-- ==== Sys2Proof/Machine/Controller.lean ====
section
/-! DEFINITION. The controller's hit/miss/evict sequence (spec/45_controller.md R160, R161): one function per
sub-phase of the machine P0 to P9, and MEM_ACCESS as the closed run of it (R6, R58: atomic). The line mover is P2 to
P5 (R168), the write-back sequencers P6 to P8 (R169) and the tail of the L2-miss handlers (R170). -/

namespace Sys2Proof.Machine

/-- Control goes to sub-phase `p`. -/
def State.goto (s : State) (p : SubPhase) : State := { s with phase := .busy p }

/-- `phase <- IDLE ; return rd`. -/
def finish (readData : Option Word) (s : State) : State := { s with phase := .idle, result := .memAccess readData }

/-- P0: `(hit, rd) = L1.ACCESS(address, write_data, control)`; a hit is the end. -/
def phase0 (q : Access) (s : State) : State :=
  let r := l1Access q.control q.address q.writeData s.l1
  if r.hit then finish r.readData { s with l1 := r.array } else s.goto .p1

/-- P1: `l1_miss_count <- l1_miss_count + 1`. -/
def phase1 (s : State) : State := { s with l1MissCount := s.l1MissCount + 1 }.goto .p2

/-- P2: `(hit2, FB) = L2.ACCESS(address, -, 01)`. A read-only access produces `read_data` exactly on a hit. -/
def phase2 (q : Access) (s : State) : State :=
  match (l2Access .readOnly q.address Line.zero s.l2).readData with
  | some fb => s.goto (.p5 fb)
  | none => s.goto .p3

/-- P3: `l2_miss_count <- l2_miss_count + 1 ; L2MISS.R(address)`, which may raise OutOfRange. -/
def phase3 (q : Access) (s : State) : State :=
  match l2MissRead q.address { s with l2MissCount := s.l2MissCount + 1 } with
  | .error faulted => faulted
  | .ok s' => s'.goto .p4

/-- P4: `(hit2, FB) = L2.ACCESS(address, -, 01)`, "it must hit now". -/
def phase4 (q : Access) (s : State) : State :=
  match (l2Access .readOnly q.address Line.zero s.l2).readData with
  | some fb => s.goto (.p5 fb)
  | none => raise (retryMiss q.address) s

/-- P5: `(wb, EB1.address, EB1.data) = L1.INSERT_LINE(address, FB)`. -/
def phase5 (q : Access) (fb : Line) (s : State) : State :=
  let r := l1InsertLine q.address fb s.l1
  match r.evicted with
  | some eb1 => { s with l1 := r.array }.goto (.p6 eb1)
  | none => { s with l1 := r.array }.goto .p9

/-- P6: `(hit3, _) = L2.ACCESS(EB1.address, EB1.data, 10)`. -/
def phase6 (eb1 : Evicted) (s : State) : State :=
  let r := l2Access .writeOnly eb1.address eb1.data s.l2
  if r.hit then { s with l2 := r.array }.goto .p9 else s.goto (.p7 eb1)

/-- P7: the count only with the parameter D7; `L2MISS.W(EB1.address)`. -/
def phase7 (p : Params) (eb1 : Evicted) (s : State) : State :=
  let n := if p.countWritebackL2Miss then s.l2MissCount + 1 else s.l2MissCount
  match l2MissWrite p eb1.address { s with l2MissCount := n } with
  | .error faulted => faulted
  | .ok s' => s'.goto (.p8 eb1)

/-- P8: `(hit3, _) = L2.ACCESS(EB1.address, EB1.data, 10)`, "it must hit now". -/
def phase8 (eb1 : Evicted) (s : State) : State :=
  let r := l2Access .writeOnly eb1.address eb1.data s.l2
  if r.hit then { s with l2 := r.array }.goto .p9 else raise (retryMiss eb1.address) s

/-- P9: `(hit, rd) = L1.ACCESS(address, write_data, control)`, "it must hit now". -/
def phase9 (q : Access) (s : State) : State :=
  let r := l1Access q.control q.address q.writeData s.l1
  if r.hit then finish r.readData { s with l1 := r.array } else raise (retryMiss q.address) s

/-- One sub-phase of a MEM_ACCESS with operands `q`; at rest nothing happens. -/
def microStep (p : Params) (q : Access) (s : State) : State :=
  match s.phase with
  | .uninit => s
  | .idle => s
  | .faulted => s
  | .busy .p0 => phase0 q s
  | .busy .p1 => phase1 s
  | .busy .p2 => phase2 q s
  | .busy .p3 => phase3 q s
  | .busy .p4 => phase4 q s
  | .busy (.p5 fb) => phase5 q fb s
  | .busy (.p6 eb1) => phase6 eb1 s
  | .busy (.p7 eb1) => phase7 p eb1 s
  | .busy (.p8 eb1) => phase8 eb1 s
  | .busy .p9 => phase9 q s

/-- `n` sub-phases. -/
def microRun (p : Params) (q : Access) : Nat → State → State
  | 0, s => s
  | n + 1, s => microRun p q n (microStep p q s)

/-- R161: MEM_ACCESS, from P0 to rest. "Control moves only forward through the phases" (R160), so ten sub-phases are
enough (`Obligations.ControlMovesForward`). -/
def memAccess (p : Params) (q : Access) (s : State) : State := microRun p q 10 (s.goto .p0)

/-- R176, INIT: Main Memory with its size check, then L1, L2, the counters (R221); a bad size leaves everything as it
was but for the fault record and the phase (R45, R197). `phase <- BUSY` in between is seen by nobody. -/
def initialise (size : Nat) (s : State) : State :=
  match mmInit size with
  | .error f => raise f s
  | .ok (memSize, mm) =>
    { s with
      memSize := memSize
      mm := mm
      l1 := l1Init s.l1
      l2 := l2Init s.l2
      l1MissCount := 0
      l2MissCount := 0
      fault := none
      phase := .idle
      result := .absent }

/-- R177, CLOCK_TICK: one L1.CLEAR_REF and nothing else (D13, log 19). -/
def tick (s : State) : State := { s with l1 := l1ClearRef s.l1, phase := .idle, result := .absent }

end Sys2Proof.Machine
end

^^^^

WHAT YOU SHOULD DO: Output all entries again exactly; no line may be altered.

OUTPUT OF THE EXERCISE:
-- ==== Sys2Proof/Machine/Controller.lean ====
section
/-! DEFINITION. The controller's hit/miss/evict sequence (spec/45_controller.md R160, R161): one function per
sub-phase of the machine P0 to P9, and MEM_ACCESS as the closed run of it (R6, R58: atomic). The line mover is P2 to
P5 (R168), the write-back sequencers P6 to P8 (R169) and the tail of the L2-miss handlers (R170). -/

namespace Sys2Proof.Machine

/-- Control goes to sub-phase `p`. -/
def State.goto (s : State) (p : SubPhase) : State := { s with phase := .busy p }

/-- `phase <- IDLE ; return rd`. -/
def finish (readData : Option Word) (s : State) : State := { s with phase := .idle, result := .memAccess readData }

/-- P0: `(hit, rd) = L1.ACCESS(address, write_data, control)`; a hit is the end. -/
def phase0 (q : Access) (s : State) : State :=
  let r := l1Access q.control q.address q.writeData s.l1
  if r.hit then finish r.readData { s with l1 := r.array } else s.goto .p1

/-- P1: `l1_miss_count <- l1_miss_count + 1`. -/
def phase1 (s : State) : State := { s with l1MissCount := s.l1MissCount + 1 }.goto .p2

/-- P2: `(hit2, FB) = L2.ACCESS(address, -, 01)`. A read-only access produces `read_data` exactly on a hit. -/
def phase2 (q : Access) (s : State) : State :=
  match (l2Access .readOnly q.address Line.zero s.l2).readData with
  | some fb => s.goto (.p5 fb)
  | none => s.goto .p3

/-- P3: `l2_miss_count <- l2_miss_count + 1 ; L2MISS.R(address)`, which may raise OutOfRange. -/
def phase3 (q : Access) (s : State) : State :=
  match l2MissRead q.address { s with l2MissCount := s.l2MissCount + 1 } with
  | .error faulted => faulted
  | .ok s' => s'.goto .p4

/-- P4: `(hit2, FB) = L2.ACCESS(address, -, 01)`, "it must hit now". -/
def phase4 (q : Access) (s : State) : State :=
  match (l2Access .readOnly q.address Line.zero s.l2).readData with
  | some fb => s.goto (.p5 fb)
  | none => raise (retryMiss q.address) s

/-- P5: `(wb, EB1.address, EB1.data) = L1.INSERT_LINE(address, FB)`. -/
def phase5 (q : Access) (fb : Line) (s : State) : State :=
  let r := l1InsertLine q.address fb s.l1
  match r.evicted with
  | some eb1 => { s with l1 := r.array }.goto (.p6 eb1)
  | none => { s with l1 := r.array }.goto .p9

/-- P6: `(hit3, _) = L2.ACCESS(EB1.address, EB1.data, 10)`. -/
def phase6 (eb1 : Evicted) (s : State) : State :=
  let r := l2Access .writeOnly eb1.address eb1.data s.l2
  if r.hit then { s with l2 := r.array }.goto .p9 else s.goto (.p7 eb1)

/-- P7: the count only with the parameter D7; `L2MISS.W(EB1.address)`. -/
def phase7 (p : Params) (eb1 : Evicted) (s : State) : State :=
  let n := if p.countWritebackL2Miss then s.l2MissCount + 1 else s.l2MissCount
  match l2MissWrite p eb1.address { s with l2MissCount := n } with
  | .error faulted => faulted
  | .ok s' => s'.goto (.p8 eb1)

/-- P8: `(hit3, _) = L2.ACCESS(EB1.address, EB1.data, 10)`, "it must hit now". -/
def phase8 (eb1 : Evicted) (s : State) : State :=
  let r := l2Access .writeOnly eb1.address eb1.data s.l2
  if r.hit then { s with l2 := r.array }.goto .p9 else raise (retryMiss eb1.address) s

/-- P9: `(hit, rd) = L1.ACCESS(address, write_data, control)`, "it must hit now". -/
def phase9 (q : Access) (s : State) : State :=
  let r := l1Access q.control q.address q.writeData s.l1
  if r.hit then finish r.readData { s with l1 := r.array } else raise (retryMiss q.address) s

/-- One sub-phase of a MEM_ACCESS with operands `q`; at rest nothing happens. -/
def microStep (p : Params) (q : Access) (s : State) : State :=
  match s.phase with
  | .uninit => s
  | .idle => s
  | .faulted => s
  | .busy .p0 => phase0 q s
  | .busy .p1 => phase1 s
  | .busy .p2 => phase2 q s
  | .busy .p3 => phase3 q s
  | .busy .p4 => phase4 q s
  | .busy (.p5 fb) => phase5 q fb s
  | .busy (.p6 eb1) => phase6 eb1 s
  | .busy (.p7 eb1) => phase7 p eb1 s
  | .busy (.p8 eb1) => phase8 eb1 s
  | .busy .p9 => phase9 q s

/-- `n` sub-phases. -/
def microRun (p : Params) (q : Access) : Nat → State → State
  | 0, s => s
  | n + 1, s => microRun p q n (microStep p q s)

/-- R161: MEM_ACCESS, from P0 to rest. "Control moves only forward through the phases" (R160), so ten sub-phases are
enough (`Obligations.ControlMovesForward`). -/
def memAccess (p : Params) (q : Access) (s : State) : State := microRun p q 10 (s.goto .p0)

/-- R176, INIT: Main Memory with its size check, then L1, L2, the counters (R221); a bad size leaves everything as it
was but for the fault record and the phase (R45, R197). `phase <- BUSY` in between is seen by nobody. -/
def initialise (size : Nat) (s : State) : State :=
  match mmInit size with
  | .error f => raise f s
  | .ok (memSize, mm) =>
    { s with
      memSize := memSize
      mm := mm
      l1 := l1Init s.l1
      l2 := l2Init s.l2
      l1MissCount := 0
      l2MissCount := 0
      fault := none
      phase := .idle
      result := .absent }

/-- R177, CLOCK_TICK: one L1.CLEAR_REF and nothing else (D13, log 19). -/
def tick (s : State) : State := { s with l1 := l1ClearRef s.l1, phase := .idle, result := .absent }

end Sys2Proof.Machine
end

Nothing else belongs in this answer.